- Genre: music
- Country of origin: Canada
- Original languages: English French
- No. of seasons: 1
- No. of episodes: 3

Production
- Production locations: Toronto Montreal
- Running time: 60 minutes

Original release
- Network: CBC Television Radio-Canada
- Release: 19 April – 15 November 1967

= Centennial Performance =

Canadian television miniseries

Centennial Performance is a Canadian television miniseries which aired on CBC Television's English and French networks in 1967.

==Premise==
This series featured performances by winners of a performing arts scholarship sponsored by INCO for the Canadian Centennial. They were joined by an orchestra and prominent classical artists.

==Scheduling==
The three-hour-long Centennial Performance episodes were broadcast in colour, each at 9:30 p.m. Eastern:

- 19 April 1967 Scholarship recipients Jacques Simard (Quebec City, oboe) and Irene Weiss (Calgary, piano) were featured with singer George London.

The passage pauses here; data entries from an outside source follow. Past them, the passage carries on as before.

/-- `MFSR` copies a special-purpose register into RC: IP is computed, the program counters are live unless frozen, and an
alias shows its field (44 R400, 10 R46, R71, R78). That `PC0`, `PC1` and `PC2` read as the next, the present and the previous
address while FZ is 0 is the model's choice (entry 19, DESIGN CHOICE, 92 D12). -/
def Obligations.MoveFromSpecial : Prop :=
  ∀ (rc : RegNum) (sa : BitVec 8) (s : State), s.isProtected (s.absReg .C rc) = false →
    (s.supervisor = true ∨ 128 ≤ sa.toNat) →
    ∃ t w, exec (.mfsr rc sa) s = .next t ∧ s.SpecialReads sa.toNat w ∧ WritesReg s t (s.absReg .C rc) w ∧ t.alu = s.alu ∧
      t.q = s.q ∧ PcAdvances s t

/-- `MTSR` and `MTSRIM` wait for the access in flight, then write the register under its mask (44 R401, R402, R405). The model's
choices: what a move makes of the program counters and what they capture (entry 19, DESIGN CHOICE, 92 D12), what it makes of
the trace bit (entry 20), and that it stores bits 6-1 of `LRU` (entry 24, DESIGN CHOICE, 92 D14). A move to a program counter
in Load Test Instruction mode, while FZ is 0, is left out here (entry 37). -/
def Obligations.MoveToSpecial : Prop :=
  ∀ (sa : BitVec 8) (s : State), s.settlement = .ends → (s.supervisor = true ∨ 128 ≤ sa.toNat) →
    (s.testing = false ∨ s.fz = true ∨ sa.toNat ∉ [10, 11, 12]) →
    let s1 := s.drain
    (∀ i16, ∃ t, exec (.mtsrim sa i16) s = .next t ∧ SpecialWritten s1 t sa.toNat (BitVec.ofNat 32 i16.toNat) ∧
      PcAdvances s1 t) ∧
    (∀ rb, s1.isProtected (s1.absReg .B rb) = false →
      ∃ t, exec (.mtsr sa rb) s = .next t ∧
        SpecialWritten s1 t sa.toNat (s1.readReg .B (s1.absReg .B rb)) ∧ PcAdvances s1 t)

/-- A write of an indirect pointer, by a move or by `SETIP` (entry 24), of the page size or of the Stack Pointer shadow is not
certainly seen by the next instruction: the old value stays possible for that one instruction (10 R39, 70 R655, R656). A branch
executed in the window of the page size takes it to the fetch of its target, two instructions later, and to no other fetch;
there the page size before the write stays possible even if the delay instruction writes `MMU` again (entry 11). -/
def Obligations.DelayedEffects : Prop :=
  (∀ (v : Word) (s : State),
    let a := (s.moveResult 129#8 v)
    let b := (s.moveResult 130#8 v)
    let c := (s.moveResult 128#8 v)
    let m := (s.moveResult 13#8 v)
    (a.ipa.age = 1 ∧ a.ipa.old = s.ipa.now) ∧ (b.ipb.age = 1 ∧ b.ipb.old = s.ipb.now) ∧
      (c.ipc.age = 1 ∧ c.ipc.old = s.ipc.now) ∧ (m.mmu.age = 1 ∧ m.mmu.old = s.mmu.now)) ∧
  (∀ (rc ra rb : RegNum) (s : State), s.isProtected (s.absReg .A ra) = false → s.isProtected (s.absReg .B rb) = false →
    s.isProtected (s.absReg .C rc) = false →
    ∃ t, exec (.setip rc ra rb) s = .next t ∧ (t.ipa.age = 1 ∧ t.ipa.old = s.ipa.now) ∧
      (t.ipb.age = 1 ∧ t.ipb.old = s.ipb.now) ∧ (t.ipc.age = 1 ∧ t.ipc.old = s.ipc.now)) ∧
  (∀ (c : RegNum) (sum : Sum) (w : Word) (s : State),
    let t := s.arithResult c sum w
    c = 1#8 → t.sps.now = some (w.extractLsb' 2 7) ∧ t.sps.old = s.sps.now ∧ t.sps.age = 1) ∧
  (∀ (s : State) (f : Field),
    ((s.pointer f).age ≠ 1 → s.absReg f 0#8 = (s.pointer f).now) ∧
    ((s.pointer f).age = 1 → s.absReg f 0#8 = (s.pointer f).now ∨ s.absReg f 0#8 = (s.pointer f).old)) ∧
  (∀ (s : State) (x : IAddr),
    ∀ t ∈ [s.retire, s.branchTo x], (s.sps.age ≤ 1 → t.sps.age = 0) ∧ (s.ipa.age ≤ 1 → t.ipa.age = 0) ∧
      (s.ipb.age ≤ 1 → t.ipb.age = 0) ∧ (s.ipc.age ≤ 1 → t.ipc.age = 0) ∧ (s.mmu.age ≤ 1 → t.mmu.age = 0)) ∧
  (∀ (s : State) (x : IAddr),
    (s.mmu.age = 1 → (s.branchTo x).psTarget = 2 ∧ (s.branchTo x).retire.psTarget = 1 ∧
      (s.branchTo x).retire.retire.psTarget = 0 ∧ (s.branchTo x).psBefore.toNat = s.mmu.old.toNat / 2 ^ 8 % 4) ∧
    (s.mmu.age ≠ 1 → s.psTarget ≤ 1 → (s.branchTo x).psTarget = 0) ∧ (s.psTarget ≤ 1 → s.retire.psTarget = 0)) ∧
  (∀ (v : Word) (s : State), (s.moveResult 13#8 v).psTarget = s.psTarget - 1 ∧ (s.moveResult 13#8 v).psBefore = s.psBefore) ∧
  (∀ (s : State) (want : Want),
    ((s.pageSize want).toNat = s.mmu.now.toNat / 2 ^ 8 % 4 ∨
      (s.mmu.age = 1 ∧ (s.pageSize want).toNat = s.mmu.old.toNat / 2 ^ 8 % 4) ∨
      (want = .fetch ∧ s.psTarget = 1 ∧ s.pageSize want = s.psBefore)))

/-- `MFTLB` reads, and `MTTLB` writes after the access in flight has completed, the TLB register that bits 6-0 of SRCA name;
nothing else changes (44 R403, R404, 10 R80 to R82). -/
def Obligations.TlbMoves : Prop :=
  (∀ (rc ra : RegNum) (s : State), s.supervisor = true → s.isProtected (s.absReg .C rc) = false →
    s.isProtected (s.absReg .A ra) = false → s.ready [s.absReg .A ra] = true →
    let s1 := s.afterWait [s.absReg .A ra]
    let n := (s1.readReg .A (s.absReg .A ra)).toNat % 2 ^ 7
    ∃ t, exec (.mftlb rc ra) s = .next t ∧ WritesReg s1 t (s.absReg .C rc) (s1.tlb[n]?.getD 0#32) ∧ t.alu = s1.alu ∧
      t.q = s1.q ∧ PcAdvances s1 t) ∧
  (∀ (ra rb : RegNum) (s : State), s.supervisor = true → s.settlement = .ends →
    let s1 := s.drain
    s1.isProtected (s1.absReg .A ra) = false → s1.isProtected (s1.absReg .B rb) = false →
    let n := (s1.readReg .A (s1.absReg .A ra)).toNat % 2 ^ 7
    let v := s1.readReg .B (s1.absReg .B rb)
    ∃ t, exec (.mttlb ra rb) s = .next t ∧ WritesNothing s1 { t with tlb := s1.tlb } ∧ PcAdvances s1 t ∧
      ∀ k < 128, t.tlb[k]?.getD 0#32 = if k = n then v &&& tlbBits n else s1.tlb[k]?.getD 0#32)

/-- `CLZ` counts the zero bits above the highest 1 of SRCB, 32 for zero (48 R501; the operands are entry 22). -/
def Obligations.ClzResult : Prop :=
  ∀ (rc : RegNum) (rb : Src2) (s : State), s.isProtected (s.absReg .C rc) = false →
    s.protectedSrc (s.resolve rb) = false → s.ready (srcRegs (s.resolve rb)) = true →
    let s1 := s.afterWait (srcRegs (s.resolve rb))
    let b := s1.srcValue (s.resolve rb)
    ∃ t k, exec (.clz rc rb) s = .next t ∧ WritesReg s1 t (s.absReg .C rc) (BitVec.ofNat 32 k) ∧ k ≤ 32 ∧
      (∀ i < k, b.getLsbD (31 - i) = false) ∧ (k < 32 → b.getLsbD (31 - k) = true) ∧ t.alu = s1.alu ∧ t.q = s1.q ∧
      PcAdvances s1 t

/-- `SETIP` sets the three pointers to the absolute numbers of its registers, and reads or writes none of them (48 R502); `INV`
changes nothing but that the Branch Target Cache becomes invalid at the next taken branch: of the copies made up to then only
prefetched words are left (48 R504, 20 R174; the copies are the model's record, entry 27). -/
def Obligations.SetipAndInv : Prop :=
  (∀ (rc ra rb : RegNum) (s : State), s.isProtected (s.absReg .A ra) = false → s.isProtected (s.absReg .B rb) = false →
    s.isProtected (s.absReg .C rc) = false →
    ∃ t, exec (.setip rc ra rb) s = .next t ∧ SameData s t ∧ t.mode = s.mode ∧ PcAdvances s t ∧
      t.ipa.now = s.absReg .A ra ∧ t.ipb.now = s.absReg .B rb ∧ t.ipc.now = s.absReg .C rc) ∧
  (∀ s : State, s.supervisor = true →
    ∃ t, exec .inv s = .next t ∧ WritesNothing s t ∧ PcAdvances s t ∧ t.invPending = true ∧
      ∀ (u : State) (x : IAddr), u.invPending = true →
        (u.branchTo x).cacheUndefined = false ∧ (u.branchTo x).invPending = false ∧
          ∀ made ≤ u.clock, ∀ fits, (u.branchTo x).copyUsable made fits = true → (u.branchTo x).lastNonseq < made)

/-- `HALT` completes the access in flight and enters Halt mode after the next instruction has been fetched without a trap; an
Instruction Access Exception of that fetch is taken first (48 R507, 60 R612); where its vector never comes, the processor waits
for it and does not enter Halt mode (70 R650, entry 40). The next instruction is fetched untranslated here. That neither waits
for an event that is pending and enabled at that boundary, as the Trace trap of the `HALT` itself, which stays pending, is the
model's choice (entry 28, DESIGN CHOICE; 48 R507, 60 R545, R546, R555 and R612 leave the order open). -/
def Obligations.HaltEntersHaltMode : Prop :=
  ∀ s : State, s.supervisor = true → s.settlement = .ends → (s.cps.getLsbD 5 = true ∨ s.cps.getLsbD 8 = true) →
    let s1 := s.drain
    (s.fetchChoice.answer = .ready →
      ∃ t, exec .halt s = .next t ∧ t.mode = .halt ∧ WritesNothing s1 { t with mode := s1.mode } ∧ PcAdvances s1 t) ∧
    (s.fetchChoice.answer = .error → s1.vectorReadable = true →
      ∃ t, exec .halt s = .next t ∧ t.mode = .halt ∧ TrapEntered s1.retire { t with mode := s1.mode } 6#8) ∧
    (s.fetchChoice.answer = .error → s1.cfg.getLsbD 4 = true → s1.env.answers.headD .ready = .never →
      ∃ t, exec .halt s = .next t ∧ t.mode = .held ∧ t.ops = s1.retire.cpsView ∧ t.pc = s1.retire.pc)

/-- The jumps change nothing but where execution goes on; a conditional one looks at bit 31 of SRCA alone; bits 1-0 of an
indirect target are ignored; `JMPFDEC` decrements RA in any case, and branches if it was not negative (47 R470 to R477, R480).
Addresses are modulo 2^30 words (entry 19). -/
def Obligations.Jumps : Prop :=
  (∀ (a : Bool) (i16 : BitVec 16) (s : State),
    ∃ t, exec (.jmp a i16) s = .next t ∧ WritesNothing s t ∧ BranchEnds s t true (branchTarget s.pc a i16)) ∧
  (∀ (rb : RegNum) (s : State), s.isProtected (s.absReg .B rb) = false → s.ready [s.absReg .B rb] = true →
    let s1 := s.afterWait [s.absReg .B rb]
    ∃ t, exec (.jmpi rb) s = .next t ∧ WritesNothing s1 t ∧
      BranchEnds s1 t true ((s1.readReg .B (s.absReg .B rb)).extractLsb' 2 30)) ∧
  (∀ (a : Bool) (ra : RegNum) (i16 : BitVec 16) (s : State), s.isProtected (s.absReg .A ra) = false →
    s.ready [s.absReg .A ra] = true →
    let s1 := s.afterWait [s.absReg .A ra]
    let c := (s1.readReg .A (s.absReg .A ra)).getLsbD 31
    (∃ t, exec (.jmpt a ra i16) s = .next t ∧ WritesNothing s1 t ∧ BranchEnds s1 t c (branchTarget s.pc a i16)) ∧
    (∃ t, exec (.jmpf a ra i16) s = .next t ∧ WritesNothing s1 t ∧ BranchEnds s1 t (!c) (branchTarget s.pc a i16))) ∧
  (∀ (ra rb : RegNum) (s : State), s.SourcesReady ra (.reg rb) →
    let s1 := s.atRead ra (.reg rb)
    let c := (s.srcA ra (.reg rb)).getLsbD 31
    let x := (s.srcB ra (.reg rb)).extractLsb' 2 30
    (∃ t, exec (.jmpti ra rb) s = .next t ∧ WritesNothing s1 t ∧ BranchEnds s1 t c x) ∧
    (∃ t, exec (.jmpfi ra rb) s = .next t ∧ WritesNothing s1 t ∧ BranchEnds s1 t (!c) x)) ∧
  (∀ (a : Bool) (ra : RegNum) (i16 : BitVec 16) (s : State), s.isProtected (s.absReg .A ra) = false →
    s.ready [s.absReg .A ra] = true →
    let s1 := s.afterWait [s.absReg .A ra]
    let v := s1.readReg .A (s.absReg .A ra)
    ∃ t, exec (.jmpfdec a ra i16) s = .next t ∧ WritesReg s1 t (s.absReg .A ra) (BitVec.ofInt 32 (v.toNat - 1)) ∧
      t.alu = s1.alu ∧ t.q = s1.q ∧ BranchEnds s1 t (decide (0 ≤ v.toInt)) (branchTarget s.pc a i16))

/-- The calls leave the byte address of the second following instruction in RA and branch; the target of `CALLI` is read before
RA is written (47 R478, R479). That RA gets `pc` + 2 words, modulo 2^30, also in the delay of another branch, is the spec's
decision and the model's choice (92 D24, entry 21, DESIGN CHOICE). -/
def Obligations.Calls : Prop :=
  (∀ (a : Bool) (ra : RegNum) (i16 : BitVec 16) (s : State), s.isProtected (s.absReg .A ra) = false →
    ∃ t, exec (.call a ra i16) s = .next t ∧ WritesReg s t (s.absReg .A ra) (BitVec.ofNat 32 (4 * (s.pc.toNat + 2))) ∧
      t.alu = s.alu ∧ t.q = s.q ∧ PcBranches s t (branchTarget s.pc a i16)) ∧
  (∀ (ra rb : RegNum) (s : State), s.isProtected (s.absReg .A ra) = false → s.isProtected (s.absReg .B rb) = false →
    s.ready [s.absReg .B rb] = true →
    let s1 := s.afterWait [s.absReg .B rb]
    ∃ t, exec (.calli ra rb) s = .next t ∧
      WritesReg s1 t (s.absReg .A ra) (BitVec.ofNat 32 (4 * (s.pc.toNat + 2))) ∧ t.alu = s1.alu ∧ t.q = s1.q ∧
      PcBranches s1 t ((s1.readReg .B (s.absReg .B rb)).extractLsb' 2 30))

Pierre Hétu conducted the Montreal Symphony Orchestra.
- 4 October 1967 Richard Gresko (Montreal, piano) and Martine van Hamel (Toronto, ballet) were the featured scholarship winners, joined by singer Maureen Forrester and ballet dancer Hazaros Surmejan. George Crum and Brian Priestman conducted the Toronto Symphony Orchestra.
- 15 November 1967 Scholarship winners Claude Corbeil (Montreal, bass) and Audrey Glass (Vancouver, soprano) were joined by Glenn Gould in Toronto and the Toronto Symphony Orchestra conducted by Vladimir Golschmann.